Source DB: PubMed Journal: Bioinformatics ISSN： 1367-4803 Impact factor: 6.937

1 Introduction

1.1 Antibody structure

Antibodies are a class of protein produced by B cells during an immune response. Their ability to bind with high affinity and specificity to almost any antigen makes them attractive for use as therapeutics (Carter and Lazar, 2018). Knowledge of the structure of antibodies is becoming increasingly important in biotherapeutic development (Chiu ). However, experimental structure determination is time-consuming and expensive so it is not always practical or even possible to use routinely. Computational modelling tools have allowed researchers to bridge this gap by predicting large numbers of antibody structures to a high level of accuracy (Leem ; Ruffolo ). For example, models of antibody structures have recently been used for virtual screening (Schneider ) and to identify coronavirus-binding antibodies that bind the same epitope with very different sequences (Robinson ). The overall structure of all antibodies is similar and therefore can be accurately predicted using current methods (e.g. Leem ). The area of antibodies that it is hardest to model is the sequence variable regions that provide the structural diversity necessary to bind a wide range of antigens. This diversity is largely focussed on six loops known as the complementarity determining regions (CDRs). The most diverse of these CDRs and therefore the hardest to model is the third CDR loop of the heavy chain (CDR-H3) (Teplyakov ).

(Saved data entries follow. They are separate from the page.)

/-- R206, R209, R211 to R213, R218, R225, R226 and R352. -/
def Obligations.RecordRows : Prop :=
  ∀ (c : Cmd) (s : State),
    (Accepts vRecRingPolicy c s → Does (.recRingPolicy c) s fun t => (policyOf t (argN c 0 4)).copy = (argN c 4 1 == 1) ∧ (policyOf t (argN c 0 4)).channel = argN c 5 1 ∧
      (policyOf t (argN c 0 4)).copies = (policyOf s (argN c 0 4)).copies ∧ (∀ k, k ≠ argN c 0 4 → policyOf t k = policyOf s k) ∧ ({ t with events := s.events } : State).hush = s.hush) ∧
    (Accepts vRecRelease c s → Does (.recRelease c) s fun t => (∀ p ∈ releaseArg c s, ∃ q ∈ t.events.pins, q.record = p.record ∧ q.span = p.span ∧ q.state = .released ∧ q.complete = true) ∧
      ({ t with events := s.events, fetch := s.fetch } : State).hush = s.hush) ∧
    (Accepts vRecEnvelope c s → ∃ v : EnvSt, (∀ w ∈ s.events.envs, w.id ≠ v.id) ∧ v.engine.val = idx c.unit % 16 ∧ v.src = argN c 0 4 ∧ v.k = argN c 4 4 ∧ v.out = argN c 8 4 ∧
      v.words = [] ∧ Answers (.recEnvelope c) vRecEnvelope c s (le 1 v.id) fun s => { s with events := { s.events with envs := s.events.envs ++ [v] } }) ∧
    (Accepts vRecEnvStop c s → Waits (.recEnvStop c) vRecEnvStop c s fun s =>
      { s with events := { s.events with envs := s.events.envs.map fun v => if v.id == argN c 0 1 then { v with stopping := some c } else v } }) ∧
    (∀ rec sp, s.events.pins.find? (fun p => p.record == rec && p.span == sp && !p.complete) = none → exec (.spanComplete rec sp) s = .next s) ∧
    (∀ rec sp p r, s.events.pins.find? (fun p => p.record == rec && p.span == sp && !p.complete) = some p → ringOf s p.ring = some r → p.state = .open_ → p.endTime ≤ now s →
      sourceRuns s p.ring = false → Does (.spanComplete rec sp) s fun t => (∃ q ∈ t.events.pins, q.record = rec ∧ q.span = sp ∧ q.complete = true ∧ q.state = .pinned) ∧
        ({ t with events := s.events } : State).hush = s.hush) ∧
    (∀ rec sp p, s.events.pins.find? (fun p => p.record == rec && p.span == sp && !p.complete) = some p → ringOf s p.ring = none → p.endTime ≤ now s →
      Does (.spanComplete rec sp) s fun t => (∃ q ∈ t.events.pins, q.record = rec ∧ q.span = sp ∧ q.complete = true ∧ q.state = .notPinned) ∧
        ({ t with events := s.events } : State).hush = s.hush) ∧
    (∀ rec sp p, s.events.pins.find? (fun p => p.record == rec && p.span == sp && p.state == .copying) = some p → p.copied < p.blocks →
      exec (.pinCopyComplete rec sp) s = .next s) ∧
    (∀ rec sp p, s.events.pins.find? (fun p => p.record == rec && p.span == sp && p.state == .copying) = some p → p.blocks ≤ p.copied →
      (∀ r, ringOf s p.ring = some r → ∀ e ∈ pinEntries r p, e.pos < p.nextPos) → (pinCopyOut true { p with state := .copied } s).isSome = true →
      Does (.pinCopyComplete rec sp) s fun t =>
        (∃ q ∈ t.events.pins, q.record = rec ∧ q.span = sp ∧ q.state = .copied) ∧ (policyOf t p.ring).copies = wrapAdd 32 (policyOf s p.ring).copies 1 ∧
        ({ t with events := s.events, fetch := s.fetch } : State).hush = s.hush) ∧
    (∀ (id : Fin 64) v, s.events.envs.find? (fun v => v.id == id.val) = some v → v.words = [] ∨ since s v.first.2.2 < msC → exec (.envFrameClose id) s = .next s) ∧
    (∀ (id : Fin 64) v, s.events.envs.find? (fun v => v.id == id.val) = some v → v.words ≠ [] → msC ≤ since s v.first.2.2 → Does (.envFrameClose id) s fun t =>
      ({ t with events := s.events, fetch := s.fetch } : State).hush = s.hush) ∧
    (∀ (id : Fin 64) v, s.events.envs.find? (fun v => v.id == id.val) = some v → v.words ≠ [] → msC ≤ since s v.first.2.2 → ringOf s v.out = none → Does (.envFrameClose id) s fun t =>
      t.events.envs = s.events.envs.map (fun v => if v.id == id.val then { v with gaps := [], words := [], flags := 0 } else v) ∧ ({ t with events := s.events } : State) = s) ∧
    (Accepts vMeasDefine c s → Answers (.measDefine c) vMeasDefine c s [] fun s => { s with events := { s.events with meas := vmod s.events.meas (argN c 0 1) fun _ => padTo 29 c.args } }) ∧
    (Accepts vMeasRun c s → Does (.measRun c) s fun t => (vget t.events.eng (idx c.unit)).jobs =
      (vget s.events.eng (idx c.unit)).jobs ++ [(argW c 0 32, argN c 4 1, argN c 5 1, argN c 8 4, 0xFF)] ∧ ({ t with events := s.events } : State).hush = s.hush) ∧
    (∀ (e : Fin 16) j js, (vget s.events.eng e).jobs = j :: js → Does (.measComplete e) s fun t => (vget t.events.eng e).jobs = js ∧
      (vget t.events.eng e).done = wrapAdd 32 (vget s.events.eng e).done 1 ∧ (vget t.events.eng e).trig = (vget s.events.eng e).trig ∧ ({ t with events := s.events } : State).hush = s.hush) ∧
    (∀ e : Fin 16, (vget s.events.eng e).jobs = [] → exec (.measComplete e) s = .next s)

/-- R231, R232, R238, R240 to R244, R246 and R267. -/
def Obligations.DensityRows : Prop :=
  ∀ (c : Cmd) (s : State),
    let i := idx c.unit
    let d := vget s.dens i
    (Accepts vDensConfigure c s → Answers (.densConfigure c) vDensConfigure c s [] fun s => { s with dens := vmod s.dens i fun d => { d with cfg := densArg c } }) ∧
    (∀ b, kennelRead (begun vDensLoadColours c s) (argN c 0 6) 1024 = some b → Accepts vDensLoadColours c s → Does (.densLoadColours c) s fun t => (vget t.dens i).colours.length = 256 ∧ (vget t.dens i).cfg = d.cfg ∧ (∀ k, k ≠ i → vget t.dens k = vget s.dens k) ∧
      (∀ k < 256, (vget t.dens i).colours[k]? = some (BitVec.ofNat 32 (numAt b (4 * k) 4))) ∧ ({ t with dens := s.dens, banks := s.banks } : State).hush = s.hush) ∧
    (Accepts vDensStart c s → d.running = false → ∃ r, Answers (.densStart c) vDensStart c s r fun s => { s with dens := vmod s.dens i fun d => { d with
      running := true, fault := false, frameStart := nextBoundary s (densPeriod d), latest := none, spectra := 0, flags := 0, satRaised := false, next := [], stepped := false } }) ∧
    (Accepts vDensStop c s → Waits (.densStop c) vDensStop c s fun s => { s with dens := vmod s.dens i fun d => { d with stopping := some c } }) ∧
    (Accepts vDensClear c s → Answers (.densClear c) vDensClear c s [] fun s => { s with dens := vmod s.dens i fun d => { d with clearing := d.clearing ++ [nextBoundary s (densPeriod d)] } }) ∧
    (∀ a : Fin 8, let d := vget s.dens a; s.power.state = .active → d.running = false → (d.clearing.any fun b => b ≤ nowUs s) = true → (densBanks d).all (densOwns s a) = true →
      exec (.densFrameComplete a) s = .next { s with
        mem := memZero s.mem (cellAddr d 0) (cellAddr d (densCols d * densRows d)), dens := vmod s.dens a fun d => { d with clearing := d.clearing.filter fun b => nowUs s < b } }) ∧
    (∀ b, d.latest = some b → Accepts vDensStatus c s → Reports (.densStatus c) vDensStatus c s 32) ∧
    (d.latest = none → Accepts vDensStatus c s → ∃ r : Bytes, r.length = 32 ∧ Answers (.densStatus c) vDensStatus c s r fun s => (draw s).2) ∧
    (Accepts vOccConfigure c s → Answers (.occConfigure c) vOccConfigure c s [] fun s => { s with dens := vmod s.dens i fun d => { d with occCfg := occArg c } }) ∧
    (Accepts vOccChannel c s → argN c 8 4 ≠ 0xFFFFFFFF → Answers (.occChannel c) vOccChannel c s [] fun s => { s with dens := vmod s.dens i fun d => { d with
      chans := (d.chans.filter fun x => x.1 != argN c 0 1) ++ [(argN c 0 1, { first := argN c 4 4, last := argN c 8 4 })] } }) ∧
    (Accepts vOccStart c s → d.occRunning = false → Does (.occStart c) s fun t => (vget t.dens i).occRunning = true ∧ (vget t.dens i).slotStart = nextBoundary s (occPeriod d) ∧
      (vget t.dens i).row = 0 ∧ (∀ x ∈ (vget t.dens i).chans, x.2.slots = []) ∧ (∀ k, k ≠ i → vget t.dens k = vget s.dens k) ∧ ({ t with dens := s.dens, banks := s.banks } : State).hush = s.hush) ∧
    (Accepts vOccStop c s → Waits (.occStop c) vOccStop c s fun s => { s with dens := vmod s.dens i fun d => { d with occStopping := some c } }) ∧
    (Accepts vOccStatus c s → Answers (.occStatus c) vOccStatus c s [] (destWrite (argN c 0 6) ((List.range 64).flatMap (occEntry d)))) ∧
    (∀ a : Fin 8, let d := vget s.dens a; let stop := (d.frameStart + densPeriod d) * 65536000
      (s.power.state ≠ .active ∨ (d.running = false ∧ (d.clearing.any fun b => b ≤ nowUs s) = false) ∨
        (d.running = true ∧ d.stepped = false ∧ (now s < stop ∨ densDelivered s d stop = false)) → exec (.densFrameComplete a) s = .next s)) ∧
    (∀ a : Fin 8, let o := vget s.dens a; let stop := (o.slotStart + occPeriod o) * 65536000
      (s.power.state ≠ .active ∨ o.occRunning = false ∨ (o.occStepped = false ∧ (now s < stop ∨ densDelivered s o stop = false)) → exec (.occSlotComplete a) s = .next s)) ∧
    (∀ a : Fin 8, let o := vget s.dens a; o.occRunning = true → s.power.state = .active → (o.slotStart + occPeriod o) * 65536000 ≤ now s → densDelivered s o ((o.slotStart + occPeriod o) * 65536000) = true → o.occStepped = false → o.slotSpectra ≠ 0 →
      o.occStopping = none → o.occNext = [] → s.rings = [] → Memory.wf s.mem = true → Does (.occSlotComplete a) s fun t =>
        (vget t.dens a).row = 1 - o.row ∧ (vget t.dens a).slotStart = o.slotStart + occPeriod o ∧ (vget t.dens a).slotSpectra = 0 ∧ (vget t.dens a).occRunning = true ∧
        (vget t.dens a).chans = o.chans.map (fun (n, k) => (n, { k with slots := ((occIn (occBits s o (densK s o)) k.first k.last != 0) :: k.slots).take 4095 })) ∧
        (∀ x, occRowAddr o (1 - o.row) ≤ x → x < occRowAddr o (1 - o.row) + 0x2000 → memGet t.mem x = 0) ∧ (∀ k, k ≠ a.val → vget t.dens k = vget s.dens k))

1.2 Deep learning for protein structure prediction

At CASP14 (Kryshtafovych ), DeepMind showcased AlphaFold2 (Jumper ), a neural network capable of accurately predicting many protein structures. The method relies on the use of equivariant neural networks and an attention mechanism. More recently, RoseTTAFold, a novel neural network based on equivariance and attention was shown to obtain results comparable to those of AlphaFold2 (Baek ). These methods both rely on the use of equivariant networks. For a network to be equivariant with respect to a group, it must be able to commute with the group action. For rotations, this means that rotating the input before feeding it into the network will have the same result as rotating the output. In the case of proteins, using a network equivariant to both translations and rotations in 3D space allows us to learn directly from atom coordinates. This is in contrast to previous methods like TrRosetta (Yang ) or the original version of AlphaFold (Senior ) that predicted invariant features, such as inter-residue distances and orientations which are then used to reconstruct the protein. A number of approaches for developing equivariant networks have been recently developed (e.g. Finzi ). In this article, we explore the use of an equivariant approach to CDR structure prediction. We chose to use E(n)-Equivariant Graph Neural Networks (E(n)-EGNNs; Satorras ) as our equivariant approach due to their speed and simplicity.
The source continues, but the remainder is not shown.